Effortless Vegan Overnight Oats

  • 1 cup gluten-free rolled oats
  • 1 ½ cups almond milk
  • ¼ cup  chia seeds
  • 1 large banana, mashed
  • ½ tsp ground cinnamon

For Serving

  • Fresh mixed berries, or other fruit
  • Ultimate Nutty Granola Clusters
  • Hemp seeds
  • Pure maple syrup or other sweetener


  • Prep Time: 5 minutes
  • Serves: 3


  1. In a small bowl, whisk together the oats, almond milk, chia seeds, banana and cinnamon. Cover and refrigerate overnight to thicken.
  2. In the morning, stir the oat mixture to combine. Serve the oats in a jar or parfait dish, alternating w layers of fresh fruit (such as mixed berries), granola, hemp seeds, and a drizzle of sweetener, if desired.

Tips:  If your Vegan Overnight Oats have a runny consistency even after they soak, simply stir in an additional 1 tablespoon chia seeds and place the mixture back in the fridge until it has thickened up. If the oat mixture is too thick, simply add a splash of milk and stir to combine.

Tropical Beauty Green Monster

  • 1 cup coconut water or water
  • 1 cupdestemmed kale leaves or baby spinach
  • 1 cup frozen mango, or 1 fresh mango, chopped
  • ½ cup fresh or frozen pineapple chunks
  • 1 to 2 tbsp fresh lime juice, to taste
  • 1 tsp minced, peeled fresh ginger
  • Liquid sweetener, to taste (optional)
  • Ice cubes, if desired

Prep time: 5 minutes

In a high-speed blender, combine all of the ingredients and blend until smooth.
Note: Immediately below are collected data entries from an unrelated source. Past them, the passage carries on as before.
-- ==== Sys2Proof/Tests/Slice0.lean ====
section
/-! SUPPORT. Terms that are not well formed, single steps whose results the spec gives, and for every obligation a state and operands
that meet its hypotheses. -/

open Sys2Proof Sys2Proof.Machine

namespace Sys2Proof.Tests

set_option maxRecDepth 10000
set_option Elab.async false

/-! ### States to test on -/

/-- A grove whose position 0 is site 0, position 1 site 1 and position 2 site 2. -/
def aGrove : Grove := { Grove.zero with siteOf := [(0, 1), (1, 2), (2, 3)] }

/-- The state with core 0 as `k`, in grove 0. -/
def withCore (k : Core) : State := { State.reset with groves := [(0, aGrove)], cores := [(0, k)] }

/-- Core 0 as `k`, with its context 0 READY and otherwise as `x`. -/
def run (k : Core) (x : Ctx) : State := withCore { k with ctxs := [(0, { x with st := .ready })] }

/-- A context with `v` in g1. -/
def g1 (v : Word) : Ctx := { Ctx.zero with g := [(1, v)] }

/-- A context with values in g1, g2 and g3. -/
def g3 (u v w : Word) : Ctx := { Ctx.zero with g := [(1, u), (2, v), (3, w)] }

/-- A core with bytes in its slice and poisoned chunks. -/
def mem (m : Memory) (bad : List Nat) : Core := { Core.zero with sp := { Slice.zero with mem := m, bad := bad } }

/-- A core with engines. -/
def engs (e : Engines) : Core := { Core.zero with eng := e }

/-- An instruction word's low bits from its fields, each as value and low bit. -/
def enc (fs : List (Nat × Nat)) : BitVec 54 := BitVec.ofNat 54 (fs.map fun f => f.1 * 2 ^ f.2).sum

/-- Context 0 of core 0 issues a word whose fields are those of `fs`. -/
abbrev may (s : State) (b : BitVec 54) (fs : List (Nat × Nat)) : Prop := issues s 0 0 b (onlyFields b fs) anyRoom

/-- The next state of a command satisfies a decidable test. -/
def ends (o : Out) (p : State → Bool) : Bool := match o with | .next t => p t | _ => false

/-! ### Terms that are not well formed -/

theorem ill_writer : Instr.wf (.coreRoleWrite 0 ⟨17, .full, 0⟩) = false := by decide +kernel
theorem ill_register_writer : Instr.wf (.registerWrite 30 0 8 0) = false := by decide +kernel
theorem ill_context_code : Instr.wf (.ctxHold 0 ⟨31, .full, 2⟩) = false := by decide +kernel
theorem ill_context_half : Instr.wf (.ctxStart 0 ⟨31, .high, 4⟩) = false := by decide +kernel
theorem ill_column : Instr.wf (.millOpFault 0 (.residue 0 33 false)) = false := by decide +kernel
theorem ill_lane : Instr.wf (.veOpFault 0 (.lane 66 0 false)) = false := by decide +kernel
theorem ill_lane_map : Instr.wf (.laneMap 0 0 18 0) = false := by decide +kernel
theorem ill_readings : Instr.wf (.governorInterval ⟨[], [], 0, [], [], 0, [], []⟩) = false := by decide +kernel
theorem ill_code_word : Instr.wf (.dataFlit 0 ⟨0, 0, false, 0, 0, 0, 0, 0, List.replicate 244 0, 0, [⟨18, 1, true⟩], []⟩) = false := by decide +kernel
theorem ill_flit : Instr.wf (.dataFlit 0 ⟨0, 0, false, 0, 0, 0, 0, 0, [], 0, [], []⟩) = false := by decide +kernel
theorem ill_command : Instr.wf (.commandFetch 0 0 [0]) = false := by decide +kernel
theorem ill_load : Instr.wf (.hostLoad ⟨0, 0, 0⟩ ⟨[], [], [], [], false⟩) = false := by decide +kernel
theorem ill_snag : Instr.wf (.snagRecord [(0, 0)]) = false := by decide +kernel
theorem ill_bad_byte : Instr.wf (.dataFlit 0 ⟨0, 0, false, 0, 0, 0, 0, 0, List.replicate 244 0, 0, [], [244]⟩) = false := by decide +kernel
theorem ill_vector : Instr.wf (.msixUnmask 1 160) = false := by decide +kernel
theorem ill_nonce : Instr.wf (.getMeasurements 0 true [] none) = false := by decide +kernel
theorem ill_token : Instr.wf (.deploy (.mctp [])) = false := by decide +kernel
theorem ill_dormant : Instr.wf (.dormant (.reg ⟨20, .full, 0⟩)) = false := by decide +kernel
theorem ill_cruise : Instr.wf (.pwrOkRise ⟨[], 0, true, [], [], [], [], [], [], [], 0, []⟩) = false := by decide +kernel
theorem well_core_commands : Instr.wf (.ctxHold 4095 ⟨31, .low, 1⟩) && Instr.wf (.millOpFault 0 (.residue 0 32 true)) &&
    Instr.wf (.veOpFault 0 (.lane 65 0 true)) && Instr.wf (.laneMap 0 0 17 0) = true := by decide +kernel
theorem well_host_commands : Instr.wf (.commandFetch 0 0 (List.replicate 8 0)) && Instr.wf (.msixUnmask 16 159) &&
    Instr.wf (.registerWrite 16 0 8 0) && Instr.wf (.snagRecord [(0, 0), (0, 1)]) = true := by decide +kernel

/-! ### Steps -/

/-- A command at the front of the queue is run, with the rest of the queue. -/
theorem test_step_takes_front : ends (step { State.reset with pending := [.perstNRise, .timeTick] })
    (fun t => t.pins.perstN && t.pending == [.timeTick]) = true := by decide +kernel
/-- With no command waiting the block idles. -/
theorem test_step_idles : step State.reset = .next State.reset := rfl
theorem witness_StepRunsFrontCommand : State.reset.pending = [] ∧
    { State.reset with pending := [.perstNRise, .timeTick] }.pending = Instr.perstNRise :: [.timeTick] := by decide +kernel
theorem witness_StepKeepsInvariant : step State.reset = .next State.reset ∧ ∀ c ∈ State.reset.pending, c.wf = true := by
  constructor
  · rfl
  · decide +kernel
theorem witness_regsOk : 5 ≤ State.reset.snagCfg.toNat ∧ State.reset.snagCfg.toNat ≤ 10000 ∧ fld State.reset.did 15 48 = 0 ∧
    fld (tget 0x10 State.reset.pgrove 0) 5 58 = 0 := by decide +kernel

/-! ### Scalar instructions -/

/-- GD in [49:46], GA in [45:42], GB in [41:38] (Table 07.3): the word 7 + 5 into g1. -/
theorem test_add : ends (exec (.add 0 0 (enc [(1, 46), (1, 42), (2, 38)])) (run Core.zero (g3 7 5 0))) (fun t => readG (ctxOf t 0 0) 1 == 12) = true := by
  decide +kernel
theorem test_sub_wraps : ends (exec (.sub 0 0 0x488000000000) (run Core.zero (g3 0 1 0)))
    (fun t => readG (ctxOf t 0 0) 1 == 0) = true := by decide +kernel
/-- The high half of (-1) times (-1) is 0, and of the unsigned product 2^64 - 2. -/
theorem test_mulhs : ends (exec (.mulhs 0 0 (enc [(1, 46), (1, 42), (1, 38)])) (run Core.zero (g1 0xFFFFFFFFFFFFFFFF)))
    (fun t => readG (ctxOf t 0 0) 1 == 0) = true := by decide +kernel
theorem test_mulhu : ends (exec (.mulhu 0 0 (enc [(1, 46), (1, 42), (1, 38)])) (run Core.zero (g1 0xFFFFFFFFFFFFFFFF)))
    (fun t => readG (ctxOf t 0 0) 1 == 0xFFFFFFFFFFFFFFFE) = true := by decide +kernel
/-- A shift takes GB[5:0]. -/
theorem test_shl_low_bits : ends (exec (.shl 0 0 (enc [(1, 46), (1, 42), (2, 38)])) (run Core.zero (g3 1 65 0)))
    (fun t => readG (ctxOf t 0 0) 1 == 2) = true := by decide +kernel
theorem test_shra : ends (exec (.shra 0 0 (enc [(1, 46), (1, 42), (2, 38)])) (run Core.zero (g3 0x8000000000000000 63 0)))
    (fun t => readG (ctxOf t 0 0) 1 == 0xFFFFFFFFFFFFFFFF) = true := by decide +kernel
theorem test_mins : ends (exec (.mins 0 0 (enc [(1, 46), (1, 42), (2, 38)])) (run Core.zero (g3 0xFFFFFFFFFFFFFFFF 1 0)))
    (fun t => readG (ctxOf t 0 0) 1 == 0xFFFFFFFFFFFFFFFF) = true := by decide +kernel
theorem test_addi_signed : ends (exec (.addi 0 0 (enc [(1, 46), (1, 42), (0xFFFFFFFF, 0)])) (run Core.zero (g1 7)))
    (fun t => readG (ctxOf t 0 0) 1 == 6) = true := by decide +kernel
theorem test_lih : ends (exec (.lih 0 0 (enc [(1, 46), (2, 0)])) (run Core.zero (g1 7)))
    (fun t => readG (ctxOf t 0 0) 1 == 0x200000007) = true := by decide +kernel
/-- A write of g0 is discarded. -/
theorem test_g0 : ends (exec (.li 0 0 5) (run Core.zero (g1 7))) (fun t => readG (ctxOf t 0 0) 0 == 0) = true := by decide +kernel
theorem witness_ScalarForms : may (run Core.zero (g3 7 65 0)) (enc [(1, 46), (1, 42), (2, 38)]) [(46, 4), (42, 4), (38, 4)] ∧
    may (run Core.zero (g1 7)) (enc [(1, 46), (1, 42), (0xFFFFFFFF, 0)]) [(46, 4), (42, 4), (0, 32)] ∧
    may (run Core.zero (g1 7)) (enc [(1, 46), (1, 42), (63, 0)]) [(46, 4), (42, 4), (0, 6)] ∧
    may (run Core.zero (g1 7)) (enc [(1, 46), (0x80000000, 0)]) [(46, 4), (0, 32)] := by
  unfold may issues; decide +kernel

theorem test_clt_signed : ends (exec (.clt 0 0 (enc [(1, 47), (1, 42), (2, 38)])) (run Core.zero (g3 0xFFFFFFFFFFFFFFFF 1 0)))
    (fun t => readP (ctxOf t 0 0) 1) = true := by decide +kernel
theorem test_cltu_unsigned : ends (exec (.cltu 0 0 (enc [(1, 47), (1, 42), (2, 38)])) (run Core.zero (g3 0xFFFFFFFFFFFFFFFF 1 0)))
    (fun t => !readP (ctxOf t 0 0) 1) = true := by decide +kernel
/-- PA is p0, which reads 1; PB is p0 inverted. -/
theorem test_pand_inverts : ends (exec (.pand 0 0 (enc [(1, 47), (1, 39)])) (run Core.zero Ctx.zero))
    (fun t => !readP (ctxOf t 0 0) 1) = true := by decide +kernel
theorem witness_ComparesAndPredicates :
    may (run Core.zero (g3 7 5 0)) (enc [(1, 47), (1, 42), (2, 38)]) [(47, 3), (42, 4), (38, 4)] ∧
    may (run Core.zero (g1 7)) (enc [(1, 47), (1, 42), (7, 0)]) [(47, 3), (42, 4), (0, 32)] ∧
    may (run Core.zero Ctx.zero) (enc [(1, 47), (1, 39)]) [(47, 3), (44, 3), (43, 1), (40, 3), (39, 1)] := by
  unfold may issues; decide +kernel

theorem test_br_back : ends (exec (.br 0 0 (enc [(0x7FFFF, 0)])) (run Core.zero { Ctx.zero with pc := 64 }))
    (fun t => (ctxOf t 0 0).pc == 56) = true := by decide +kernel
theorem test_bl_links : ends (exec (.bl 0 0 (enc [(1, 46), (2, 0)])) (run Core.zero { Ctx.zero with pc := 64 }))
    (fun t => (ctxOf t 0 0).pc == 80 && readG (ctxOf t 0 0) 1 == 72) = true := by decide +kernel
theorem test_bri_bounds : ends (exec (.bri 0 0 (enc [(1, 42)])) (run Core.zero (g1 0x200000)))
    (fun t => (ctxOf t 0 0).st == .faulted && (ctxOf t 0 0).fr0 == 0x1300000000000000) = true := by decide +kernel
theorem witness_Branches :
    may (run Core.zero Ctx.zero) (enc [(0x7FFFF, 0)]) [(0, 19)] ∧
    may (run Core.zero Ctx.zero) (enc [(1, 46), (2, 0)]) [(46, 4), (0, 19)] ∧
    may (run Core.zero (g1 0x200000)) (enc [(1, 42)]) [(42, 4)] ∧ may (run Core.zero (g1 0x1FFFFF)) (enc [(1, 42)]) [(42, 4)] ∧
    may (run Core.zero (g1 0x1FFFF8)) (enc [(1, 42)]) [(42, 4)] ∧
    may (run Core.zero (g1 0x200000)) (enc [(2, 46), (1, 42)]) [(46, 4), (42, 4)] ∧
    may (run Core.zero (g1 0x1FFFFF)) (enc [(2, 46), (1, 42)]) [(46, 4), (42, 4)] ∧
    may (run Core.zero (g1 0x1FFFF8)) (enc [(2, 46), (1, 42)]) [(46, 4), (42, 4)] ∧
    2 ^ 21 ≤ (0x200000#64).toNat ∧ ((0x1FFFFF#64).toNat < 2 ^ 21 ∧ (0x1FFFFF#64).toNat % 8 ≠ 0) ∧
    (0x1FFFF8#64).toNat < 2 ^ 21 ∧ (0x1FFFF8#64).toNat % 8 = 0 := by
  unfold may issues; decide +kernel

theorem test_ldws : ends (exec (.ldws 0 0 (enc [(1, 46), (2, 42), (4, 0)])) (run (mem [(7, 0x80)] []) Ctx.zero))
    (fun t => readG (ctxOf t 0 0) 1 == 0xFFFFFFFF80000000) = true := by decide +kernel
theorem test_sth_little_endian : ends (exec (.sth 0 0 (enc [(1, 46), (2, 42), (2, 0)])) (run Core.zero (g1 0x1234)))
    (fun t => (getCore t 0).sp.mem == [(2, 0x34), (3, 0x12)]) = true := by decide +kernel
theorem test_ldd_align : ends (exec (.ldd 0 0 (enc [(1, 46), (2, 42), (4, 0)])) (run Core.zero Ctx.zero))
    (fun t => (ctxOf t 0 0).st == .faulted && (ctxOf t 0 0).fr1 == 4) = true := by decide +kernel
/-- The address in g2: the last word, one past it, an odd one, and one in a poisoned chunk. -/
theorem witness_NarrowOwn :
    may (run (mem [] [8]) (g3 0 0x1FFFF8 0)) (enc [(1, 46), (2, 42)]) [(46, 4), (42, 4), (0, 32)] ∧
    may (run (mem [] [8]) (g3 0 0x200000 0)) (enc [(1, 46), (2, 42)]) [(46, 4), (42, 4), (0, 32)] ∧
    may (run (mem [] [8]) (g3 0 0x1FFFF9 0)) (enc [(1, 46), (2, 42)]) [(46, 4), (42, 4), (0, 32)] ∧
    may (run (mem [] [8]) (g3 0 0x100 0)) (enc [(1, 46), (2, 42)]) [(46, 4), (42, 4), (0, 32)] ∧
    (0x1FFFF8 + 8 ≤ 2 ^ 21 ∧ 0x1FFFF8 % 8 = 0 ∧ poisonAt (mem [] [8]).sp 0x1FFFF8 8 = none) ∧
    (0x200000 < 2 ^ 62 ∧ 2 ^ 21 < 0x200000 + 1) ∧ (0x1FFFF9 + 2 ≤ 2 ^ 21 ∧ 0x1FFFF9 % 2 ≠ 0) ∧
    (0x100 + 8 ≤ 2 ^ 21 ∧ 0x100 % 8 = 0 ∧ (poisonAt (mem [] [8]).sp 0x100 8).isSome) := by
  unfold may issues; decide +kernel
Add a drink umbrella to get the party started!

Out-the-Door Chia Power Doughnuts

  • ¾ cup gluten free oat flour
  • ½ cup chia seeds
  • 1 ½ tsp baking powder
  • ¼ tsp fine grain sea salt
  • 1/3 cup pure maple syrup or other liquid sweetener
  • 1/3 cup non-dairy milk
  • 1 tsp  pure vanilla extract
  • Coconut lemon whipped cream
  • Prep time: 10 minutes
  • Cook time: 22-26 minutes
  • Preheat the oven to 300 degrees F (150 degrees C). Lightly grease a 6-cavity doughnut pan w oil. Set aside.
  1. In a large bowl, combine the oat flour, chia seeds, baking powder, salt and cinnamon.
  2. Add the maple syrup, milk, and vanilla and stir until combined. The batter will be very runny but this is normal.
  3. Spoon the batter into the prepared doughnut pan, filling each cavity to the top.
  4. Bake the doughnuts for 22 to 26 minutes, until firm to the touch. A toothpick inserted into a doughnut should come out clean.
  5. Cool the doughnuts in the pan for about 10 minutes, and then carefully invert the pan onto a cooling rack. The doughnuts should pop right out - if they don't, let them cool a bit more and gently run a butter knife along the edges of the wells to loosen them. Cool the doughnuts completely on the rack.
  6. Drizzle the Coconut lemon whipped cream over the top and enjoy. You can also use the whipped cream as a dip if you prefer a travel friendly option.